By REBECCA ANNA STOIL
The terror attack in Dimona Monday morning caught Southern District Chief Cmdr. Uri Bar-Lev in Jerusalem, together with the rest of the senior staff of the Israel Police, at their weekly meeting.
Nevertheless, the attack was far from a surprise for the Southern District Police, who had anticipated just this scenario ever since Gaza residents - including a number of terrorists - had begun streaming across the Rafah border.
Although security forces said they did not have any specific information on the attempt to launch a terror attack against Dimona Monday, Southern District Police had already been on high alert the previous week due to the open crossing in Rafah - a status that will be maintained in the days following the Dimona attack.
"Our working assumption is that an additional attack is likely," Bar-Lev said Monday, hours after the bombing. "With the general situation Israel is in, the next terror attack is always just a question of time."
Following the morning bombing at the Dimona shopping center, Israel Police stationed police cars and set up temporary checkpoints at the entrances to Negev-area communities.
The Negev Subdistrict has been on alert for the past two weeks, out of concern that the region's towns posed attractive targets for terrorists from Gaza. In addition, the district is also an attractive target for terrorists originating in the West Bank, as it is home to the final 30-km. area that boasts no security fence that keep terrorists from the southern Hebron Hills from entering the area.
As a result, police presence was already heightened in the area's towns, with two companies of Border Police redeployed to Eilat, believed to be a particularly ripe target for a would-be terrorist.
Thousands of police officers, police volunteers, and even special units such as the Yamam and the Yasam were redirected to the district, some of them working undercover to gather intelligence.

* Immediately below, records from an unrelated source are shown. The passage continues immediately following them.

-- ==== Sys2Proof/Machine/Scalar.lean ====
section
/-!
DEFINITION. The scalar instructions (R120 to R124).
-/
namespace Sys2Proof.Machine
open Sys2Proof

/-- The results of the scalar ALU (R120). -/
def aluAdd (a b : Word) : Word := a + b
def aluSub (a b : Word) : Word := a - b
def aluAnd (a b : Word) : Word := a &&& b
def aluOr (a b : Word) : Word := a ||| b
def aluXor (a b : Word) : Word := a ^^^ b
def aluShl (a b : Word) : Word := a <<< (b.toNat % 64)
def aluShr (a b : Word) : Word := a >>> (b.toNat % 64)
def aluSra (a b : Word) : Word := a.sshiftRight (b.toNat % 64)
def aluSlt (a b : Word) : Word := if a.slt b then 1 else 0
def aluSltu (a b : Word) : Word := if a < b then 1 else 0
def aluMin (a b : Word) : Word := if a.slt b then a else b
def aluMax (a b : Word) : Word := if a.slt b then b else a
def aluMinu (a b : Word) : Word := if a < b then a else b
def aluMaxu (a b : Word) : Word := if a < b then b else a
/-- Leading zero bits, 0 to 64 (R120). -/
def aluClz (a : Word) : Word := BitVec.ofNat 64 (if a = 0 then 64 else 63 - Nat.log2 a.toNat)
/-- One bits (R120). -/
def aluPopc (a : Word) : Word := BitVec.ofNat 64 (popCount a.toNat)

/-! Multiply and divide (R121). A zero divisor gives all ones and the dividend; -2^63 by -1 gives -2^63 and 0. -/

def mulLow (a b : Word) : Word := a * b
def mulHigh (a b : Word) : Word := BitVec.ofInt 64 (a.toInt * b.toInt / 2 ^ 64)
def mulHighU (a b : Word) : Word := BitVec.ofNat 64 (a.toNat * b.toNat / 2 ^ 64)
def divS (a b : Word) : Word := if b = 0 then BitVec.allOnes 64 else BitVec.ofInt 64 (a.toInt.tdiv b.toInt)
def divU (a b : Word) : Word := if b = 0 then BitVec.allOnes 64 else BitVec.ofNat 64 (a.toNat / b.toNat)
def remS (a b : Word) : Word := if b = 0 then a else BitVec.ofInt 64 (a.toInt.tmod b.toInt)
def remU (a b : Word) : Word := if b = 0 then a else BitVec.ofNat 64 (a.toNat % b.toNat)

/-! The shapes of the scalar instructions. -/

/-- A scalar result of latency 1, written at issue (R43, R45). -/
def scalarNow (c : Ctx) (xd : XReg) (deps : List Dep) (f : Thread → Word) (s : State) : Host.Outcome State Fault Refusal :=
  let s := s.arrive c
  .next (s.issueSeq c (needs (.x xd :: deps)) fun s => s.modTh c fun t => t.setX xd (f t))

/-- A register-form ALU instruction: xd receives f of xs1 and xs2 (R120). -/
def aluReg (f : Word → Word → Word) (c : Ctx) (xd xs1 xs2 : XReg) (s : State) : Host.Outcome State Fault Refusal :=
  scalarNow c xd [.x xs1, .x xs2] (fun t => f (t.xr xs1) (t.xr xs2)) s

/-- An immediate-form ALU instruction: the second operand is IMM32, sign-extended (R116, R120). -/
def aluImm (f : Word → Word → Word) (c : Ctx) (xd xs1 : XReg) (imm : BitVec 32) (s : State) :
    Host.Outcome State Fault Refusal :=
  scalarNow c xd [.x xs1] (fun t => f (t.xr xs1) (imm.signExtend 64)) s

/-- A multiply: latency 3, no unit held (R45, R121). -/
def mulOp (f : Word → Word → Word) (c : Ctx) (xd xs1 xs2 : XReg) (s : State) : Host.Outcome State Fault Refusal :=
  let s := s.arrive c
  .next (s.issueSeq c (needs [.x xd, .x xs1, .x xs2]) fun s =>
    s.startLong c 3 (.x xd.val (f ((s.th c).xr xs1) ((s.th c).xr xs2))))

/-- A divide: latency 36, the divider held for 36 cycles (R45, R46, R121). -/
def divOp (f : Word → Word → Word) (c : Ctx) (xd xs1 xs2 : XReg) (s : State) : Host.Outcome State Fault Refusal :=
  let s := s.arrive c
  .next (s.issueSeq c { needs [.x xd, .x xs1, .x xs2] with free := (s.core c.coreId).divFree } fun s =>
    (s.startLong c 36 (.x xd.val (f ((s.th c).xr xs1) ((s.th c).xr xs2)))).modCore c.coreId fun k =>
      { k with divFree := k.cycle + 36 })

/-- A branch: the target becomes the next instruction when `taken` holds (R123). -/
def branchOp (c : Ctx) (deps : List Dep) (taken : Thread → Bool) (target : BitVec 13) (s : State) :
    Host.Outcome State Fault Refusal :=
  let s := s.arrive c
  .next (s.issue c (needs deps) fun s => s.modTh c fun t => if taken t then { t with pc := target } else t.step)

/-- A local scalar load (R124): checked for alignment, then for range. -/
def loadOp (size : Nat) (signed : Bool) (c : Ctx) (xd xs : XReg) (imm : BitVec 32) (s : State) :
    Host.Outcome State Fault Refusal :=
  let s := s.arrive c
  let off := localOffset ((s.th c).xr xs) imm
  .next (s.issueSeq c { needs [.x xd, .x xs] with early := [.x xs], fault := localFault off size size } fun s =>
    s.startLoad c (.scalar size signed) xd.val off.toNat size 0)

/-- A local scalar store (R124): the low bytes of xv. -/
def storeOp (size : Nat) (c : Ctx) (xv xs : XReg) (imm : BitVec 32) (s : State) : Host.Outcome State Fault Refusal :=
  let s := s.arrive c
  let off := localOffset ((s.th c).xr xs) imm
  .next (s.issueSeq c { needs [.x xv, .x xs] with early := [.x xs], fault := localFault off size size } fun s =>
    s.startStore c (placed off.toNat (bytesOf size ((s.th c).xr xv).toNat)))

/-! The meanings. -/

/-- `add` (R120). -/
def execAdd (c : Ctx) (xd xs1 xs2 : XReg) (s : State) := aluReg aluAdd c xd xs1 xs2 s
/-- `sub` (R120). -/
def execSub (c : Ctx) (xd xs1 xs2 : XReg) (s : State) := aluReg aluSub c xd xs1 xs2 s
/-- `and` (R120). -/
def execAnd (c : Ctx) (xd xs1 xs2 : XReg) (s : State) := aluReg aluAnd c xd xs1 xs2 s
/-- `or` (R120). -/
def execOr (c : Ctx) (xd xs1 xs2 : XReg) (s : State) := aluReg aluOr c xd xs1 xs2 s
/-- `xor` (R120). -/
def execXor (c : Ctx) (xd xs1 xs2 : XReg) (s : State) := aluReg aluXor c xd xs1 xs2 s
/-- `shl` (R120). -/
def execShl (c : Ctx) (xd xs1 xs2 : XReg) (s : State) := aluReg aluShl c xd xs1 xs2 s
/-- `shr` (R120). -/
def execShr (c : Ctx) (xd xs1 xs2 : XReg) (s : State) := aluReg aluShr c xd xs1 xs2 s
/-- `sra` (R120). -/
def execSra (c : Ctx) (xd xs1 xs2 : XReg) (s : State) := aluReg aluSra c xd xs1 xs2 s
/-- `slt` (R120). -/
def execSlt (c : Ctx) (xd xs1 xs2 : XReg) (s : State) := aluReg aluSlt c xd xs1 xs2 s
/-- `sltu` (R120). -/
def execSltu (c : Ctx) (xd xs1 xs2 : XReg) (s : State) := aluReg aluSltu c xd xs1 xs2 s
/-- `min` (R120). -/
def execMin (c : Ctx) (xd xs1 xs2 : XReg) (s : State) := aluReg aluMin c xd xs1 xs2 s
/-- `max` (R120). -/
def execMax (c : Ctx) (xd xs1 xs2 : XReg) (s : State) := aluReg aluMax c xd xs1 xs2 s
/-- `minu` (R120). -/
def execMinu (c : Ctx) (xd xs1 xs2 : XReg) (s : State) := aluReg aluMinu c xd xs1 xs2 s
/-- `maxu` (R120). -/
def execMaxu (c : Ctx) (xd xs1 xs2 : XReg) (s : State) := aluReg aluMaxu c xd xs1 xs2 s
/-- `clz` (R120). -/
def execClz (c : Ctx) (xd xs1 : XReg) (s : State) := scalarNow c xd [.x xs1] (fun t => aluClz (t.xr xs1)) s
/-- `popc` (R120). -/
def execPopc (c : Ctx) (xd xs1 : XReg) (s : State) := scalarNow c xd [.x xs1] (fun t => aluPopc (t.xr xs1)) s
/-- `addi` (R120). -/
def execAddi (c : Ctx) (xd xs1 : XReg) (imm : BitVec 32) (s : State) := aluImm aluAdd c xd xs1 imm s
/-- `subi` (R120). -/
def execSubi (c : Ctx) (xd xs1 : XReg) (imm : BitVec 32) (s : State) := aluImm aluSub c xd xs1 imm s
/-- `andi` (R120). -/
def execAndi (c : Ctx) (xd xs1 : XReg) (imm : BitVec 32) (s : State) := aluImm aluAnd c xd xs1 imm s
/-- `ori` (R120). -/
def execOri (c : Ctx) (xd xs1 : XReg) (imm : BitVec 32) (s : State) := aluImm aluOr c xd xs1 imm s
/-- `xori` (R120). -/
def execXori (c : Ctx) (xd xs1 : XReg) (imm : BitVec 32) (s : State) := aluImm aluXor c xd xs1 imm s
/-- `shli` (R120). -/
def execShli (c : Ctx) (xd xs1 : XReg) (imm : BitVec 32) (s : State) := aluImm aluShl c xd xs1 imm s
/-- `shri` (R120). -/
def execShri (c : Ctx) (xd xs1 : XReg) (imm : BitVec 32) (s : State) := aluImm aluShr c xd xs1 imm s
/-- `srai` (R120). -/
def execSrai (c : Ctx) (xd xs1 : XReg) (imm : BitVec 32) (s : State) := aluImm aluSra c xd xs1 imm s
/-- `slti` (R120). -/
def execSlti (c : Ctx) (xd xs1 : XReg) (imm : BitVec 32) (s : State) := aluImm aluSlt c xd xs1 imm s
/-- `sltui` (R120). -/
def execSltui (c : Ctx) (xd xs1 : XReg) (imm : BitVec 32) (s : State) := aluImm aluSltu c xd xs1 imm s
/-- `mini` (R120). -/
def execMini (c : Ctx) (xd xs1 : XReg) (imm : BitVec 32) (s : State) := aluImm aluMin c xd xs1 imm s
/-- `maxi` (R120). -/
def execMaxi (c : Ctx) (xd xs1 : XReg) (imm : BitVec 32) (s : State) := aluImm aluMax c xd xs1 imm s
/-- `minui` (R120). -/
def execMinui (c : Ctx) (xd xs1 : XReg) (imm : BitVec 32) (s : State) := aluImm aluMinu c xd xs1 imm s
/-- `maxui` (R120). -/
def execMaxui (c : Ctx) (xd xs1 : XReg) (imm : BitVec 32) (s : State) := aluImm aluMaxu c xd xs1 imm s
/-- `mul` (R121). -/
def execMul (c : Ctx) (xd xs1 xs2 : XReg) (s : State) := mulOp mulLow c xd xs1 xs2 s
/-- `mulh` (R121). -/
def execMulh (c : Ctx) (xd xs1 xs2 : XReg) (s : State) := mulOp mulHigh c xd xs1 xs2 s
/-- `mulhu` (R121). -/
def execMulhu (c : Ctx) (xd xs1 xs2 : XReg) (s : State) := mulOp mulHighU c xd xs1 xs2 s
/-- `div` (R121). -/
def execDiv (c : Ctx) (xd xs1 xs2 : XReg) (s : State) := divOp divS c xd xs1 xs2 s
/-- `divu` (R121). -/
def execDivu (c : Ctx) (xd xs1 xs2 : XReg) (s : State) := divOp divU c xd xs1 xs2 s
/-- `rem` (R121). -/
def execRem (c : Ctx) (xd xs1 xs2 : XReg) (s : State) := divOp remS c xd xs1 xs2 s
/-- `remu` (R121). -/
def execRemu (c : Ctx) (xd xs1 xs2 : XReg) (s : State) := divOp remU c xd xs1 xs2 s
/-- `li`: IMM32 sign-extended (R122). -/
def execLi (c : Ctx) (xd : XReg) (imm : BitVec 32) (s : State) := scalarNow c xd [] (fun _ => imm.signExtend 64) s
/-- `lih`: IMM32 to xd[63:32], xd[31:0] kept (R122). -/
def execLih (c : Ctx) (xd : XReg) (imm : BitVec 32) (s : State) :=
  scalarNow c xd [] (fun t => putField (t.xr xd) 63 32 imm.toNat) s
/-- `beq` (R123). -/
def execBeq (c : Ctx) (xs1 xs2 : XReg) (target : BitVec 13) (s : State) :=
  branchOp c [.x xs1, .x xs2] (fun t => let a := t.xr xs1; let b := t.xr xs2; a == b) target s
/-- `bne` (R123). -/
def execBne (c : Ctx) (xs1 xs2 : XReg) (target : BitVec 13) (s : State) :=
  branchOp c [.x xs1, .x xs2] (fun t => let a := t.xr xs1; let b := t.xr xs2; a != b) target s
/-- `blt` (R123). -/
def execBlt (c : Ctx) (xs1 xs2 : XReg) (target : BitVec 13) (s : State) :=
  branchOp c [.x xs1, .x xs2] (fun t => let a := t.xr xs1; let b := t.xr xs2; a.slt b) target s
/-- `bge` (R123). -/
def execBge (c : Ctx) (xs1 xs2 : XReg) (target : BitVec 13) (s : State) :=
  branchOp c [.x xs1, .x xs2] (fun t => let a := t.xr xs1; let b := t.xr xs2; !(a.slt b)) target s
/-- `bltu` (R123). -/
def execBltu (c : Ctx) (xs1 xs2 : XReg) (target : BitVec 13) (s : State) :=
  branchOp c [.x xs1, .x xs2] (fun t => let a := t.xr xs1; let b := t.xr xs2; decide (a < b)) target s
/-- `bgeu` (R123). -/
def execBgeu (c : Ctx) (xs1 xs2 : XReg) (target : BitVec 13) (s : State) :=
  branchOp c [.x xs1, .x xs2] (fun t => let a := t.xr xs1; let b := t.xr xs2; !(decide (a < b))) target s
/-- `bpany` (R123). -/
def execBpany (c : Ctx) (p : PReg) (target : BitVec 13) (s : State) := branchOp c [.p p] (fun t => t.pr p != 0) target s
/-- `bpall` (R123). -/
def execBpall (c : Ctx) (p : PReg) (target : BitVec 13) (s : State) := branchOp c [.p p] (fun t => t.pr p == BitVec.allOnes 64) target s
/-- `bpnone` (R123). -/
def execBpnone (c : Ctx) (p : PReg) (target : BitVec 13) (s : State) := branchOp c [.p p] (fun t => t.pr p == 0) target s
/-- `jal`: xd receives the index of the next instruction (R123). -/
def execJal (c : Ctx) (xd : XReg) (target : BitVec 13) (s : State) : Host.Outcome State Fault Refusal :=
  let s := s.arrive c
  .next (s.issue c (needs [.x xd]) fun s => s.modTh c fun t =>
    { t.setX xd ((t.pc + 1).zeroExtend 64) with pc := target })
/-- `jr`: to xs[12:0] (R123). -/
def execJr (c : Ctx) (xs : XReg) (s : State) : Host.Outcome State Fault Refusal :=
  let s := s.arrive c
  .next (s.issue c (needs [.x xs]) fun s => s.modTh c fun t => { t with pc := (t.xr xs).truncate 13 })
/-- `ld1u` (R124). -/
def execLd1u (c : Ctx) (xd xs : XReg) (imm : BitVec 32) (s : State) := loadOp 1 false c xd xs imm s
/-- `ld2u` (R124). -/
def execLd2u (c : Ctx) (xd xs : XReg) (imm : BitVec 32) (s : State) := loadOp 2 false c xd xs imm s
/-- `ld4u` (R124). -/
def execLd4u (c : Ctx) (xd xs : XReg) (imm : BitVec 32) (s : State) := loadOp 4 false c xd xs imm s
/-- `ld8` (R124). -/
def execLd8 (c : Ctx) (xd xs : XReg) (imm : BitVec 32) (s : State) := loadOp 8 false c xd xs imm s
/-- `ld1s` (R124). -/
def execLd1s (c : Ctx) (xd xs : XReg) (imm : BitVec 32) (s : State) := loadOp 1 true c xd xs imm s
/-- `ld2s` (R124). -/
def execLd2s (c : Ctx) (xd xs : XReg) (imm : BitVec 32) (s : State) := loadOp 2 true c xd xs imm s
/-- `ld4s` (R124). -/
def execLd4s (c : Ctx) (xd xs : XReg) (imm : BitVec 32) (s : State) := loadOp 4 true c xd xs imm s
/-- `st1` (R124). -/
def execSt1 (c : Ctx) (xv xs : XReg) (imm : BitVec 32) (s : State) := storeOp 1 c xv xs imm s
/-- `st2` (R124). -/
def execSt2 (c : Ctx) (xv xs : XReg) (imm : BitVec 32) (s : State) := storeOp 2 c xv xs imm s
/-- `st4` (R124). -/
def execSt4 (c : Ctx) (xv xs : XReg) (imm : BitVec 32) (s : State) := storeOp 4 c xv xs imm s
/-- `st8` (R124). -/
def execSt8 (c : Ctx) (xv xs : XReg) (imm : BitVec 32) (s : State) := storeOp 8 c xv xs imm s
/-- The earliest turn of the parts of local stores that wait. -/
def Core.nextStore (c : Core) : Option Nat := (c.stores.map LaneStore.turn).min?

/-- A pending local store is written in its turn: the core comes to that cycle (R124). -/
def execLocalStorePerformed (k : CoreId) (s : State) : Host.Outcome State Fault Refusal :=
  match (s.core k).nextStore with
  | none => .next s
  | some n => .next (s.toCycle k n)

/-- The local long operation whose result is due first writes it (R43): the core comes to that cycle, and its next issue is a later one. -/
def execLocalLongOpComplete (k : CoreId) (s : State) : Host.Outcome State Fault Refusal :=
  match earliest (s.core k).longOps with
  | none => .next s
  | some o =>
    if s.coreAsleep k then .next s
    else
      let s := s.toCycle k o.due
      let s := State.longResults k (s.core k).cycle 1 s
      .next ((s.modCore k fun c => { c with nextIssue := max c.nextIssue (c.cycle + 1) }).wakeLocal k)

end Sys2Proof.Machine
end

Although Dimona was a relatively unlikely target, located some 60 kilometers across the desert from the Egyptian border, Bar-Lev noted that police nevertheless responded quickly to the bombing, and in doing so "prevented a far greater attack."
The members of the special unit that responded to the initial attack, and whose commander killed the second terrorist, had already completed a difficult mission in the Dimona area earlier that morning, arresting two drug traffickers and confiscating illegal weapons.